◆ What you need to do: Each line from the beginning of the data below through the line containing "def Region.placeOf (g" should be repeated exactly, please.

Supplied records Block Start

-- ==== Sys2Proof/Machine/Course.lean ====
section
/-! DEFINITION. A course from the acknowledgement of its tiles to its end, and the delivery of trap records
(R42, R45, R248, R254, R255, R262-R265, R380, R382). -/

namespace Sys2Proof.Machine

/-! ## The load (R45, R248, R262) -/

/-- The place of a tile in its region. -/
def Region.placeOf (g : Region) (t : BitVec 11) : Nat × Nat := (tileRow t - g.row0, tileCol t - g.col0)

/-- The record of a slot that fails R92 goes to the service core (R403). A failed load is reported in the same way; where no
slot fails, the record names slot t0 (DEDUCED, log entry 51). -/
def slotRecord (s : State) (g : Region) (x : LoadError) : State :=
  let dom := ((g.course.node (g.placeOf x.node.tile) x.node.elem.toNat x.node.node.toNat).map NodeImage.dom).getD 0
  s.sendTrap none (some x.node) g.part
    [nodeOrigin x.node x.cause, trapW1 (BitVec.ofNat 4 dom) (BitVec.ofNat 4 (x.slot.getD 0)) 0 0 .transition, 0, 0]

/-- A load that fails validation: it is reported, the region is reset and the task fails (R45, R248). -/
def failLoad (s : State) (rid : Nat) (x : LoadError) : State :=
  let g := s.rg rid
  failTask (unloadRegion (slotRecord s g x) rid true) g.die g.task.toNat x.cause

/-- A tile's part of a load is written and acknowledged; the last one completes the load. -/
def ackTile (s : State) (rid : Nat) (t : BitVec 11) : State :=
  let g := s.rg rid
  let task := s.task g.die g.task.toNat
  let s := writeTile s g task.image g.course (g.placeOf t) task.staged
  let g := { g with acked := t :: g.acked }
  let s := s.setRg rid g
  if g.tiles.all (fun x => g.acked.contains x.tile) then installEdges s g g.course else s

/-- The configuration of a tile has reached it (R177). -/
def configHere (s : State) (rid : Nat) (t : TileRef) : Bool :=
  !s.net.any (fun f => decide (f.load = .config rid) && decide (f.last = t))

/-- TILE_LOAD_ACK (R262), of a tile that the configuration has reached. The course is validated before its first tile is written. -/
def execTileLoadAck (rid : Nat) (t : BitVec 11) (s : State) : Host.Outcome State Fault Refusal :=
  let g := s.rg rid
  let task := s.task g.die g.task.toNat
  .next (if (Map.find s.region rid).isSome ∧ g.st = .loading ∧ g.holds ⟨g.die, t⟩ = true ∧ g.acked.contains t = false ∧ configHere s rid ⟨g.die, t⟩ = true then
    match (if g.acked = [] then courseError s g task.image g.course task.staged else none) with
    | some x => failLoad s rid x
    | none => ackTile s rid t
  else s)

/-! ## Opening (R42, R254, R263) -/

/-- A node of a freshly loaded course leaves OFF (R42). -/
def openNode (s : State) (n : NodeRef) : State :=
  s.updNd n (fun nd => { nd with
    st := .run
    p := bits nd.ncfg 16 8
    seq := []
    wpend := false
    nextAt := s.cycle + 1 })

/-- The slot whose access a saved latch holds: the node's last one, where it has the latch's opcode and DST code, else the
first that has. -/
def latchSlot (nd : Node) : Option (Nat × Instr) :=
  let w := nd.latchAt 0
  (nd.last.toNat :: List.range 16).findSome? (fun k => match slotInstr nd k with
    | some i => match i.fields with
      | some f => if (opcOf i).toNat = bitsNat w 0 8 ∧ f.dst.toNat = bitsNat w 20 5 then some (k, i) else none
      | none => none
    | none => none)

/-- What a restored node does with its latch (R403): a held reply completes it, a request that was sent is asked for by a
recovery query, and one that was not sent is given up, so that its slot fires again. -/
def reviveLatch (s : State) (n : NodeRef) : State :=
  let nd := s.nd n
  if nd.latchValid = false then s
  else match (if nd.latchSent ∨ nd.latchRpv then latchSlot nd else none) with
    | none => s.updNd n (fun nd => nd.setLatchBit 31 false)
    | some (k, i) =>
      match i.fields with
      | none => s
      | some f =>
      let fl : InFlight := { slot := BitVec.ofNat 4 k, instr := i, why := .latch, seqA := seqOf nd f.cha, seqB := seqOf nd f.chb }
      let s := (claim s n i f).updNd n (fun nd => { nd with
        st := .parked
        flight := some fl })
      if nd.latchRpv then completeLatch s n (nd.lheld.getD {}) else queryLatch s n

/-- A restored node leaves OFF (R42, R403): in RUN with its saved P, and with WDRN clear (R19). -/
def reviveNode (s : State) (n : NodeRef) : State :=
  let s := s.updNd n (fun nd => { nd with
    st := .run
    aligned := none
    marks := 0
    flight := none
    faulting := none
    later := none
    wdrn := false
    nextAt := s.cycle + 1 })
  recheckToken (reviveLatch s n) n

/-- The places in a course's images that stand in a tile. -/
def Region.nodesIn (g : Region) (t : BitVec 11) : List NodeRef :=
  (g.course.nodes.filter (fun x => decide (x.tile = g.placeOf t))).map (fun x => ⟨g.die, t, x.elem, x.node⟩)

/-- The regions and output ports whose RUNNING tasks feed an input port of a region (R244, R254). -/
def feedersOf (s : State) (rid i : Nat) : List (Nat × Nat) := (feedTasks s (s.rg rid) i).filterMap (fun x => if (s.rg x.1).st = .running then some x else none)

/-- A forwarding route from an output port to an input port (R254). -/
def installRoute (s : State) (rid i : Nat) (p : Nat × Nat) : State :=
  let r := addRoute s rid i ((s.rg p.1).outPort p.2)
  r.2.updRg p.1 (fun x => { x with oport := Map.set x.oport p.2 (some r.1) })

/-- An input port whose gate is open takes its next predecessor: a port is the destination of one route at a time (R176). One
that was discarded before it had a route gives its POISON and END (R255); one that runs, and whose output port is open, gets
its route (R254). -/
def linkPort (s : State) (rid i : Nat) : State :=
  if takesRoute s rid i = false then s
  else match brokenInto s rid i with
  | some x => linkBroken s rid i x
  | none =>
    match (feedersOf s rid i).find? (fun p => decide (Map.find (s.rg p.1).oport p.2 = some none) && (s.rg p.1).portOpen ((s.rg p.1).outPort p.2)) with
    | some p => installRoute s rid i p
    | none => s

/-- The gates of a tile have opened: its input ports, and the input ports that its output ports feed, take their routes. -/
def openPorts (s : State) (rid : Nat) (t : BitVec 11) : State :=
  let g := s.rg rid
  let s := (List.range g.hdr.nin).foldl (fun s i => if (g.inPort i).1.tile = t then linkPort s rid i else s) s
  s.region.foldl (fun s x => (List.range x.2.hdr.nin).foldl (fun s i =>
    if (feedersOf s x.1 i).any (fun p => decide (p.1 = rid) && decide ((g.outPort p.2).1.tile = t)) then linkPort s x.1 i else s) s) s

/-- A task enters RUNNING (R248, R254, R345): its staged store is freed, and each stream successor gets its decrement and
has the entry's output port bound to it. -/
def startTask (s : State) (rid : Nat) : State :=
  let g := s.rg rid
  let i := g.task.toNat
  let t := { (s.task g.die i).setField 0 28 4 6 with
    staged := []
    streamed := true }
  let s := s.setTask g.die i t
  (List.range t.nsuc).foldl (fun s k =>
    let e := t.succ k
    if sucKind e = 2 then
      let s := sendSuccessor s g.die t e false (remaining t (s.now g.die))
      s.updRg rid (fun x => { x with oport := Map.set x.oport (sucOport e) none })
    else s) s

/-- A tile's elements choose from node 0 on (R139). -/
def openElems (s : State) (t : TileRef) : State :=
  if isCompute t.tile then (List.range 16).foldl (fun s i => s.updEl ⟨t.die, t.tile, BitVec.ofNat 4 i⟩ (fun e => { e with lastn := 15 })) s
  else s

/-- What is common to a first opening and to one after a restore: the region's tile is open, its input ports accept, and
the task is RUNNING from the first one on. -/
def openTile (s : State) (rid : Nat) (t : BitVec 11) : State :=
  let first := decide ((s.rg rid).st = .loading)
  let s := s.updRg rid (fun (g : Region) => { g with
    st := RegionState.running
    opened := t :: g.opened
    fired := true })
  openPorts (if first then startTask s rid else s) rid t

/-- REGION_OPEN (R263): OPEN reaches a tile of a loaded region. -/
def execRegionOpen (rid : Nat) (t : BitVec 11) (s : State) : Host.Outcome State Fault Refusal :=
  let g := s.rg rid
  .next (if (Map.find s.region rid).isSome ∧ (g.st = .loading ∨ g.st = .running) ∧ g.holds ⟨g.die, t⟩ = true
      ∧ g.tiles.all (fun x => g.acked.contains x.tile) = true ∧ g.opened.contains t = false then
    let s := (g.nodesIn t).foldl (fun s n => if (s.nd n).aligned.isSome then reviveNode s n else openNode s n) (openElems s ⟨g.die, t⟩)
    openTile s rid t
  else s)

/-! ## Streams between courses (R255) -/

/-- END arrives: the route is given up, the port is at its end once no other route feeds it, and the next predecessor takes
its place. -/
def endRoute (s : State) (rid i : Nat) (e : Edge) : State :=
  let s := dropFlits { s with edge := Map.erase s.edge e.id }
  linkPort (s.updRg rid (fun g => { g with iend := setBits g.iend i 1 1 })) rid i

/-- STREAM_END (R255): END, after every token before it, reaches an input port. -/
def execStreamEnd (rid : Nat) (i : BitVec 3) (s : State) : Host.Outcome State Fault Refusal :=
  .next (match (routesInto s rid i.toNat).find? (fun e => e.ended && decide (e.flight = []) && decide (tokensOut s e = [])) with
  | none => s
  | some e => endRoute s rid i.toNat e)

/-! ## The end of a course (R248, R264) -/

/-- A sink has delivered its count (R238, R239). -/
def sinkDone (g : Region) (t : Task) (i : Nat) : Bool :=
  let w := g.sinkWord i 0
  let n := if bitAt w 16 then bitsNat (t.binds.getD (bitsNat w 0 4) (0, 0)).1 0 32 else (g.sinkWord i 1).toNat
  decide (n ≤ Map.get g.sinks 0 i)

/-- END on every route of a course (R255). -/
def endRoutes (s : State) (g : Region) : State :=
  g.oport.foldl (fun s x => match x.2 with
    | some e => if (Map.find s.edge e).isSome then s.updEd e (fun ed => { ed with ended := true }) else s
    | none => s) s

/-- The store buffers and pod queues of a region hold nothing. -/
def storesDone (s : State) (g : Region) : Bool :=
  s.elem.all (fun x => !g.holds (elemOfKey x.1).tileRef || decide (x.2.sbuf = [] ∧ x.2.podq = []))

/-- Every write of a drained course is acknowledged (R264, R331, R443). -/
def drained (s : State) (rid : Nat) : Bool :=
  let g := s.rg rid
  !boundEngine s rid && storesDone s g

/-- QUIESCENCE (R264): DRAINING, or FAILED where a sink is below its count (R248). It is declared once the store buffers and
pod queues of the course are empty too (R376, R414, R461; DEDUCED, log entry 118). -/
def execQuiescence (rid : Nat) (s : State) : Host.Outcome State Fault Refusal :=
  let g := s.rg rid
  let t := s.task g.die g.task.toNat
  .next (if (Map.find s.region rid).isSome ∧ g.st = .running ∧ g.snap.isNone ∧ g.done = [] ∧ g.qhold ≤ g.idle ∧ storesDone s g = true then
    if (List.range g.hdr.nsnk).all (sinkDone g t) then
      let s := endRoutes s g
      let s := s.setRg rid { g with st := .draining }
      s.setTask g.die g.task.toNat (t.setField 0 28 4 7)
    else failTask (unloadRegion s rid true) g.die g.task.toNat causeSink
  else s)

/-- RECONFIG_TOKEN_PASS (R248, R264): the token passes, the region is unloaded and the task retires DONE, LATE at or after
its deadline (R253). -/
def execReconfigTokenPass (rid : Nat) (s : State) : Host.Outcome State Fault Refusal :=
  let g := s.rg rid
  let i := g.task.toNat
  .next (if (Map.find s.region rid).isSome ∧ g.st = .draining ∧ drained s rid then
    let s := unloadRegion s rid false
    let t := s.task g.die i
    retire (s.setTask g.die i (if t.deadline ≤ s.now g.die then t.setField 8 15 1 1 else t)) g.die i 8
  else s)

/-- STALL_WATCHDOG (R265): the record goes to the service core and the count restarts. -/
def execStallWatchdog (rid : Nat) (s : State) : Host.Outcome State Fault Refusal :=
  let g := s.rg rid
  let w := s.wdeOf g
  .next (if (Map.find s.region rid).isSome ∧ g.st = .running ∧ w ≠ 0 ∧ 2 ^ w ≤ g.stall then
    let t := (g.tileAt (0, 0)).tile
    (s.setRg rid { g with stall := 0 }).sendTrap none (some ⟨g.die, t, 0, 0⟩) g.part
      [originWord g.die.toNat t.toNat 0 0 true causeStall, 0, 0, 0]
  else s)

/-! ## Trap records (R380, R382) -/

/-- The five tokens of a record. -/
def recordTokens (t : Trap) : List Token := t.w.map (fun v => ({ payload := v } : Token)) ++ [{ kind := kindStop1 }]

/-- The service core enters a record in the event log of its partition (R382, R421). -/
def serviceRecord (s : State) (t : Trap) : State :=
  let o := t.w.getD 0 0
  logDie s t.part o (bits o 0 8) (bits o 28 4)

/-- Tokens of a record enter a receiver's ci3 as far as it has room. -/
def enterRecord (s : State) (n : NodeRef) (ts : List Token) : List Token × State :=
  let room := 4 - ciTaken s n 3
  (ts.drop room, touchRegion (s.updNd n (fun nd => (ts.take room).foldl (fun (x : Node) t => x.enterCi 3 t) nd)) n.elemRef)

/-- The record of a receiver that takes none goes to the service core (R380). -/
def recordLost (s : State) (t : Trap) (n : NodeRef) : Bool :=
  let st := (s.nd n).st
  decide (st = .off) || (decide (st = .faulted) && decide (t.left = []))

/-- TRAP_RECORD_DELIVERY (R380): a record enters the log, or its receiver's ci3, in the order in which records came. -/
def execTrapRecordDelivery (i : Nat) (s : State) : Host.Outcome State Fault Refusal :=
  .next (match s.traps[i]?.filter (trapHere s) with
  | none => s
  | some t => match t.dest with
    | none => serviceRecord { s with traps := s.traps.eraseIdx i } t
    | some n =>
      if (s.traps.take i).any (fun x => decide (x.dest = some n)) then s
      else if recordLost s t n then serviceRecord { s with traps := s.traps.eraseIdx i } t
      else
        let r := enterRecord s n (if t.left = [] then recordTokens t else t.left)
        if r.1 = [] then { r.2 with traps := r.2.traps.eraseIdx i }
        else { r.2 with traps := r.2.traps.set i { t with left := r.1 } })

end Sys2Proof.Machine
end

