/-- The operand of a command that names a partition alone. -/
def partOperand (ws : List Word) : Option (BitVec 5) :=
  if 32 ≤ entByte ws 4 ∨ entZero ws 64 [(4, 1)] = false then none else some (BitVec.ofNat 5 (entByte ws 4))

/-- The node of a partition changes. -/
def State.setPartNode (s : State) (p : BitVec 5) (n : Nat) : State :=
  s.updPt p (fun x => { x with pcb := Map.set x.pcb 0 (setBits (Map.get x.pcb 0 0) 22 6 n) })

/-- The lowest PART that no partition has. -/
def freePart (s : State) : Option Nat := (List.range 32).find? (fun i => !s.partLive (BitVec.ofNat 5 i))

/-- PSPLIT (R418): 2n keeps PART and the block, 2n + 1 takes the lowest free PART in state UNSET. None is created before the
clock switch (R464). -/
def execPsplit (pf : Bool) (s : State) : Host.Outcome State Fault Refusal :=
  .next (serve 0x11 pf s (fun s ws => match partOperand ws with
    | none => plain (s, 3)
    | some p =>
      let n := s.partNode p
      match freePart s with
      | none => plain (s, 2)
      | some q =>
        if n = 0 ∨ 32 ≤ n ∨ s.clk = false ∨ partIdle s p = false then plain (s, 2)
        else
          let q' : BitVec 5 := BitVec.ofNat 5 q
          let s := s.setPartNode p (2 * n)
          plain (s.setPt q' { pcb := [(0, BitVec.ofNat 32 ((2 * n + 1) * 2 ^ 22 + q * 2 ^ 17))] }, 0)))

/-- The partition that holds a node. -/
def holderOf (s : State) (n : Nat) : Option (BitVec 5) :=
  (s.part.find? (fun x => decide (bitsNat (Map.get x.2.pcb 0 0) 22 6 = n))).map (fun x => BitVec.ofNat 5 x.1)

/-- A partition owns a key slot or is assigned a function (R418). -/
def partEntangled (s : State) (p : BitVec 5) : Bool :=
  s.key.any (fun k => decide (k.1 ≠ 0) && k.2.live && decide (k.2.owner = p)) || s.vfPart.any (fun v => decide (v.2 = p))

/-- PMERGE (R418): the merged partition keeps PART and the block of child 2n. -/
def execPmerge (pf : Bool) (s : State) : Host.Outcome State Fault Refusal :=
  .next (serve 0x12 pf s (fun s ws => match partOperand ws with
    | none => plain (s, 3)
    | some p =>
      let n := s.partNode p
      match holderOf s (n + 1) with
      | none => plain (s, 2)
      | some q =>
        if n < 2 ∨ n % 2 = 1 ∨ partIdle s p = false ∨ partIdle s q = false ∨ partEntangled s q = true then plain (s, 2)
        else
          let s := s.setPartNode p (n / 2)
          plain ({ s with part := Map.erase s.part q.toNat }, 0)))

/-- STATE of a partition is written. -/
def State.setPartState (s : State) (p : BitVec 5) (v : Nat) : State :=
  s.updPt p (fun x => { x with pcb := Map.set x.pcb 0 (setBits (Map.get x.pcb 0 0) 28 3 v) })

Supplied records Block End

◆ Written response:
-- ==== Sys2Proof/Machine/Course.lean ====
section
/-! DEFINITION. A course from the acknowledgement of its tiles to its end, and the delivery of trap records
(R42, R45, R248, R254, R255, R262-R265, R380, R382). -/

namespace Sys2Proof.Machine

/-! ## The load (R45, R248, R262) -/

/-- The place of a tile in its region. -/
def Region.placeOf (g : Region) (t : BitVec 11) : Nat × Nat := (tileRow t - g.row0, tileCol t - g.col0)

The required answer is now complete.